→ What you will do
Find "2 => some .odd" and "1 ≤ c.divisor" in the records below. Copy the lines holding them and every line between, exactly, and no others.

═══ Records provided ═══

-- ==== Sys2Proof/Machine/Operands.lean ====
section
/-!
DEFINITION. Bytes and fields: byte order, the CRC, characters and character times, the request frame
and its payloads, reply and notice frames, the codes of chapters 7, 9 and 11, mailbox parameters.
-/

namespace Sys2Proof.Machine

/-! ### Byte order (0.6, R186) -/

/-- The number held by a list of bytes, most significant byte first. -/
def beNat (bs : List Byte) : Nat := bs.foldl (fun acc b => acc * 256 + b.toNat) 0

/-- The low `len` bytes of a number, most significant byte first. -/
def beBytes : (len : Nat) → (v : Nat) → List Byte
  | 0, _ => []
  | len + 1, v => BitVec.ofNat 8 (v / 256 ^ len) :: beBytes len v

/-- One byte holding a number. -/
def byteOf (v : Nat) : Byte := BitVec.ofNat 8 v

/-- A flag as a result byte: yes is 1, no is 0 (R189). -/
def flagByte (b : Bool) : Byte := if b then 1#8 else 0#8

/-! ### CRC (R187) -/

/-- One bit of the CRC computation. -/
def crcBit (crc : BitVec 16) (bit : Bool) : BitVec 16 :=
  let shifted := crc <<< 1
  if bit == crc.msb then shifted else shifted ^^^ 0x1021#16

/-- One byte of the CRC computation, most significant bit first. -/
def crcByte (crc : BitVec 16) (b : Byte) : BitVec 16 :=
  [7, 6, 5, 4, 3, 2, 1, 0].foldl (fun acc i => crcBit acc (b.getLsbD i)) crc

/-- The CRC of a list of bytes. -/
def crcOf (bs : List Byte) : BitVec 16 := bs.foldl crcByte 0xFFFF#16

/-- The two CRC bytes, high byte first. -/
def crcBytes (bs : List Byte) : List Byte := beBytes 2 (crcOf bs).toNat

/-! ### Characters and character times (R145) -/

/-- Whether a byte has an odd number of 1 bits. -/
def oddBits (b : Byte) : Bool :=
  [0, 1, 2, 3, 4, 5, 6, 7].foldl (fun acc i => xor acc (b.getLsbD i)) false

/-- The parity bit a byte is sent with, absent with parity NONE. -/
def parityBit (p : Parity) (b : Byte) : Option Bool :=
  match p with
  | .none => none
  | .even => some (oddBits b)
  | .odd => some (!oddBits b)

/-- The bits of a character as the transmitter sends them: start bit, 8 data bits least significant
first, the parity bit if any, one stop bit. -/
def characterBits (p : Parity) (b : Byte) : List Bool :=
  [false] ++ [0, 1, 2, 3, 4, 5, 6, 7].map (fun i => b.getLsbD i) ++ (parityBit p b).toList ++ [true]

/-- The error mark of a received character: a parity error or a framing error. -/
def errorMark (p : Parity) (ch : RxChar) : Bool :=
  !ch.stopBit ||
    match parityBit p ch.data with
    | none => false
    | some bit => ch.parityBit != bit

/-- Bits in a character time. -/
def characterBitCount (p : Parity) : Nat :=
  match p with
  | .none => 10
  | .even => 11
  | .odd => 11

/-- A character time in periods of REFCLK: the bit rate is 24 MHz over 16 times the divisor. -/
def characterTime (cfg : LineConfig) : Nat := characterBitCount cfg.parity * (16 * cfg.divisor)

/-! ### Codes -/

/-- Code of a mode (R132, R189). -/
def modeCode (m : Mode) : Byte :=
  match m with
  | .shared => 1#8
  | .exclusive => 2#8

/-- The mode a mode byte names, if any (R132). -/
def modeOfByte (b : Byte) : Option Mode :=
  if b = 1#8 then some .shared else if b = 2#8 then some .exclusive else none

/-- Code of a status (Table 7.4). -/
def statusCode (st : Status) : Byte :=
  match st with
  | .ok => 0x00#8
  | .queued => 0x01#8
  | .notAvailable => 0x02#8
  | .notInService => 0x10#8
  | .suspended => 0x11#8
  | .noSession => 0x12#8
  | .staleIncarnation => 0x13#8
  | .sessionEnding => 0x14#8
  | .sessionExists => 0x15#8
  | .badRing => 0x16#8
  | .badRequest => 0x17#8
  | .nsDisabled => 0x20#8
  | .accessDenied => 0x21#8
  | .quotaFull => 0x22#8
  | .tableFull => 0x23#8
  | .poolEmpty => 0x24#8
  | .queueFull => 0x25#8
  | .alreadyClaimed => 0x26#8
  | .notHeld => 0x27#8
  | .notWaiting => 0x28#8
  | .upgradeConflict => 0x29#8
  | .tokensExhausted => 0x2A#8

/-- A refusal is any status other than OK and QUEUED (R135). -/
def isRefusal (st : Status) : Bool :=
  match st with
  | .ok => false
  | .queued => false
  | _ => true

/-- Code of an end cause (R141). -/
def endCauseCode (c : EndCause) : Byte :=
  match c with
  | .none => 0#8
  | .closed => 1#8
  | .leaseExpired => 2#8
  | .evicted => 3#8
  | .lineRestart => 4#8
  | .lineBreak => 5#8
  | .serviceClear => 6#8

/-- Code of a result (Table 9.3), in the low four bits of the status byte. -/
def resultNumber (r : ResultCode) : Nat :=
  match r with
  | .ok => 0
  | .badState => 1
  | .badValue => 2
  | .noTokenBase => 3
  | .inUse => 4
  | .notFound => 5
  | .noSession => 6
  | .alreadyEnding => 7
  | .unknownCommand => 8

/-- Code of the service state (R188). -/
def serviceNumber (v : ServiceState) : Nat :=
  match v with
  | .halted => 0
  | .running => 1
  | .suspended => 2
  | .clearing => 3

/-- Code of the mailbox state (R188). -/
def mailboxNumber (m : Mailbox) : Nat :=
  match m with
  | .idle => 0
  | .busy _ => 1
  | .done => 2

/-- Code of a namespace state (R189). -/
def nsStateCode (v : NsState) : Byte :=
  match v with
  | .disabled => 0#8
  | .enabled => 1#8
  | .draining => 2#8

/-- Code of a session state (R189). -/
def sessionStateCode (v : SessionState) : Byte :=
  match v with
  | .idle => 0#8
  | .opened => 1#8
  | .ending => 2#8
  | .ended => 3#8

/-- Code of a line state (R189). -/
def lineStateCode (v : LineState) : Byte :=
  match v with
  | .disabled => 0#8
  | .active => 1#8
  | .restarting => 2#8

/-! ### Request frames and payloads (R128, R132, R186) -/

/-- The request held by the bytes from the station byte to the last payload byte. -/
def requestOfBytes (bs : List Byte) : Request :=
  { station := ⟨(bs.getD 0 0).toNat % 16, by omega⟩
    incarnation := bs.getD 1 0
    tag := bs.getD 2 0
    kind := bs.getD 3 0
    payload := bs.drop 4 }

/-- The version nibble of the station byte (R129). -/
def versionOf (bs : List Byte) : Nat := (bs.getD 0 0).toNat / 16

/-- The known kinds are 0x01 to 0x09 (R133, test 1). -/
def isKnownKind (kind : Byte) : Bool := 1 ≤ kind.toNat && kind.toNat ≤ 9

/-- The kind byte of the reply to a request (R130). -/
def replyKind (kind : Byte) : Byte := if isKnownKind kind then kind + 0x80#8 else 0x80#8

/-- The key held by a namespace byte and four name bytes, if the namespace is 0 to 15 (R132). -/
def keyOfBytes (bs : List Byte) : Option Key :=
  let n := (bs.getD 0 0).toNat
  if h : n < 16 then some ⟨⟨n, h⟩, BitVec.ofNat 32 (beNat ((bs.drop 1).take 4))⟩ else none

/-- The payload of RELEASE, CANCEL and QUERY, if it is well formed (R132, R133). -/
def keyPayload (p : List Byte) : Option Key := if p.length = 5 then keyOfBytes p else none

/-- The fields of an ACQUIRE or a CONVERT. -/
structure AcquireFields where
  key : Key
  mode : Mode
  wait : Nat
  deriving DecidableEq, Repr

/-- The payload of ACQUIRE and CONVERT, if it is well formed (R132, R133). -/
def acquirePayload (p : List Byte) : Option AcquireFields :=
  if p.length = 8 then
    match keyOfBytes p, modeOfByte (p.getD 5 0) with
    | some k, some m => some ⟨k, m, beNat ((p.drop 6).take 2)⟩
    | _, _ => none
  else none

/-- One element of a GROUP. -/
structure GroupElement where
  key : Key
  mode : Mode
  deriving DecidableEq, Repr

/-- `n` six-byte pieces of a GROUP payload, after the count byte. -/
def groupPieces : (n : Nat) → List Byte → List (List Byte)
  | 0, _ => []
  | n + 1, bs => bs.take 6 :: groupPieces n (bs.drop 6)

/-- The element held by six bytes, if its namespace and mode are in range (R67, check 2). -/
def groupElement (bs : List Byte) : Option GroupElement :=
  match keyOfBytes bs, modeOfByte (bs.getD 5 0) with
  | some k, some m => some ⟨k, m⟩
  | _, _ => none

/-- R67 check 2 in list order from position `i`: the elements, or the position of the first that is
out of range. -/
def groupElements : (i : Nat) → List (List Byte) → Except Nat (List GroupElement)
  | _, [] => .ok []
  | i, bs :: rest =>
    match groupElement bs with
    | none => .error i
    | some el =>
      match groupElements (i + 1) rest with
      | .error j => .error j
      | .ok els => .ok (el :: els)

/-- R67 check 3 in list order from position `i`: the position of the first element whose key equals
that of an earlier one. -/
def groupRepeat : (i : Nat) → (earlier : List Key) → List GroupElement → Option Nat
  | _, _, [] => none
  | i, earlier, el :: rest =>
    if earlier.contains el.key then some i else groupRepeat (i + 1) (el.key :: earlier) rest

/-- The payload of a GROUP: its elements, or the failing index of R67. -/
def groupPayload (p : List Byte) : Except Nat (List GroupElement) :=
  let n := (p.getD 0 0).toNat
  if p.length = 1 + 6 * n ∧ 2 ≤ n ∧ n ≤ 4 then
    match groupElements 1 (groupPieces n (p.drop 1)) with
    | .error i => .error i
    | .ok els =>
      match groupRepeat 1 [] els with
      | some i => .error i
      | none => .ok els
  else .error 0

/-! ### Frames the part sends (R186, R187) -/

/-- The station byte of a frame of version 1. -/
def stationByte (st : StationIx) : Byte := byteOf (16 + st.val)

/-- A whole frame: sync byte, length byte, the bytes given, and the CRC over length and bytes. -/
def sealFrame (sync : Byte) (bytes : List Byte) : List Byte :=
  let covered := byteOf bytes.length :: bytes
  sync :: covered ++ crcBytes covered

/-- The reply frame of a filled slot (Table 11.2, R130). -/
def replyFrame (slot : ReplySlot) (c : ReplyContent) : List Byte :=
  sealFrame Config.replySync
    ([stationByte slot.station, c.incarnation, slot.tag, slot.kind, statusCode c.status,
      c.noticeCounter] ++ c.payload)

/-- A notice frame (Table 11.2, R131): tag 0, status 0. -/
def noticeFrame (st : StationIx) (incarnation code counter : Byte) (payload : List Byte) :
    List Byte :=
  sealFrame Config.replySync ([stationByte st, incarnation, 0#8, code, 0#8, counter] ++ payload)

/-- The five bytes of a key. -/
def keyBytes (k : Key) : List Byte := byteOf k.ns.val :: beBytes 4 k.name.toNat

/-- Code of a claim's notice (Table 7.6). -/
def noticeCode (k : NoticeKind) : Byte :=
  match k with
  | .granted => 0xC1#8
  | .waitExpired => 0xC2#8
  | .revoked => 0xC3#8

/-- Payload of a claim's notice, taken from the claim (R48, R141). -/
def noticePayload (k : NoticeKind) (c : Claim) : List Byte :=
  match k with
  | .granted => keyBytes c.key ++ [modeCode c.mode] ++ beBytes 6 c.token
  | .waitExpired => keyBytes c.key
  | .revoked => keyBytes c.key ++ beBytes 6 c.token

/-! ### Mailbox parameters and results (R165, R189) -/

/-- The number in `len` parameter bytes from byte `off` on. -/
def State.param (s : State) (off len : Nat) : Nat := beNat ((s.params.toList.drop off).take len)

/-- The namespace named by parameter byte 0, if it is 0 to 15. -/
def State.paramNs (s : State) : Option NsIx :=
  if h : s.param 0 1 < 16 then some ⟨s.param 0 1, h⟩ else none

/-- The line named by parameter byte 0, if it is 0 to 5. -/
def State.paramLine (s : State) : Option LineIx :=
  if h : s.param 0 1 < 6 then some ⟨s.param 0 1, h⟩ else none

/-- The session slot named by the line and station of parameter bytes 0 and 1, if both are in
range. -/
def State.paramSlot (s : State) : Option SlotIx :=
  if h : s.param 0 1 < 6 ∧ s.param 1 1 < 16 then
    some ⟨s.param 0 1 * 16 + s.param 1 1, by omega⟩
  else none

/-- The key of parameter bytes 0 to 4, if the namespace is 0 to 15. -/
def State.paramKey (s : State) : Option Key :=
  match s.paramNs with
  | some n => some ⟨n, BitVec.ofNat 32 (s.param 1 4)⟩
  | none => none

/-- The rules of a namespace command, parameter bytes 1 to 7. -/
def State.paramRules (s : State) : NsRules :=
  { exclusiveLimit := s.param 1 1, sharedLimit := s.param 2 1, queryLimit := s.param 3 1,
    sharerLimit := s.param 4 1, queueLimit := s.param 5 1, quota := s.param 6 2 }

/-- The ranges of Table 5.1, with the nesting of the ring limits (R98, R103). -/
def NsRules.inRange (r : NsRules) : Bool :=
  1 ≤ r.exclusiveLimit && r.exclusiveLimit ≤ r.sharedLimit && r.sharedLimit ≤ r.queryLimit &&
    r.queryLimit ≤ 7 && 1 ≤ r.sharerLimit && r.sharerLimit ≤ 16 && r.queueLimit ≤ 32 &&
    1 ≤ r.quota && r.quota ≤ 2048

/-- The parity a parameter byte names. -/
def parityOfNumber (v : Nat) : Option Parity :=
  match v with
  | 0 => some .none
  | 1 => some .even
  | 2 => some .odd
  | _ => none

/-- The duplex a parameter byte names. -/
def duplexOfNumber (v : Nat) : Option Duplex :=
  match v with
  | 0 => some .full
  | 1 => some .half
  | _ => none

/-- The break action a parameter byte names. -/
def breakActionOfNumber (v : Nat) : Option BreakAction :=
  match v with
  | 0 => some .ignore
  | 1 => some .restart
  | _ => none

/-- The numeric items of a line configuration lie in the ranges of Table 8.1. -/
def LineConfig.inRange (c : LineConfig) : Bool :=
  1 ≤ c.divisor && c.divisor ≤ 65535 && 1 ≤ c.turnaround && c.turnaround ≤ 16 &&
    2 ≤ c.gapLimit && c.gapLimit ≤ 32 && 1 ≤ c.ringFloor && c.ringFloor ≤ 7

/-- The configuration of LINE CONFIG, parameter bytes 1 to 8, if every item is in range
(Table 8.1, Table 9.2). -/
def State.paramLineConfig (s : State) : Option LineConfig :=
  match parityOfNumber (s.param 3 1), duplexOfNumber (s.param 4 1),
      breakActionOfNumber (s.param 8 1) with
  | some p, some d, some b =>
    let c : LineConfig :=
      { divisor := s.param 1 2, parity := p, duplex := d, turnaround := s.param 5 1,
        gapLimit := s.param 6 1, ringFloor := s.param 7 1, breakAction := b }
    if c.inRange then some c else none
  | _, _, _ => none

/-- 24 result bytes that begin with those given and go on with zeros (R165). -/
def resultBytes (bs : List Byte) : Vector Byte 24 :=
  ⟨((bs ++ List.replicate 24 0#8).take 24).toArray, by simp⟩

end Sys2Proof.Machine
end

═══

→ Exercise solution
  | 2 => some .odd
  | _ => none

/-- The duplex a parameter byte names. -/
def duplexOfNumber (v : Nat) : Option Duplex :=
  match v with
  | 0 => some .full
  | 1 => some .half
  | _ => none

/-- The break action a parameter byte names. -/
def breakActionOfNumber (v : Nat) : Option BreakAction :=
  match v with
  | 0 => some .ignore
  | 1 => some .restart
  | _ => none

/-- The numeric items of a line configuration lie in the ranges of Table 8.1. -/
def LineConfig.inRange (c : LineConfig) : Bool :=
  1 ≤ c.divisor && c.divisor ≤ 65535 && 1 ≤ c.turnaround && c.turnaround ≤ 16 &&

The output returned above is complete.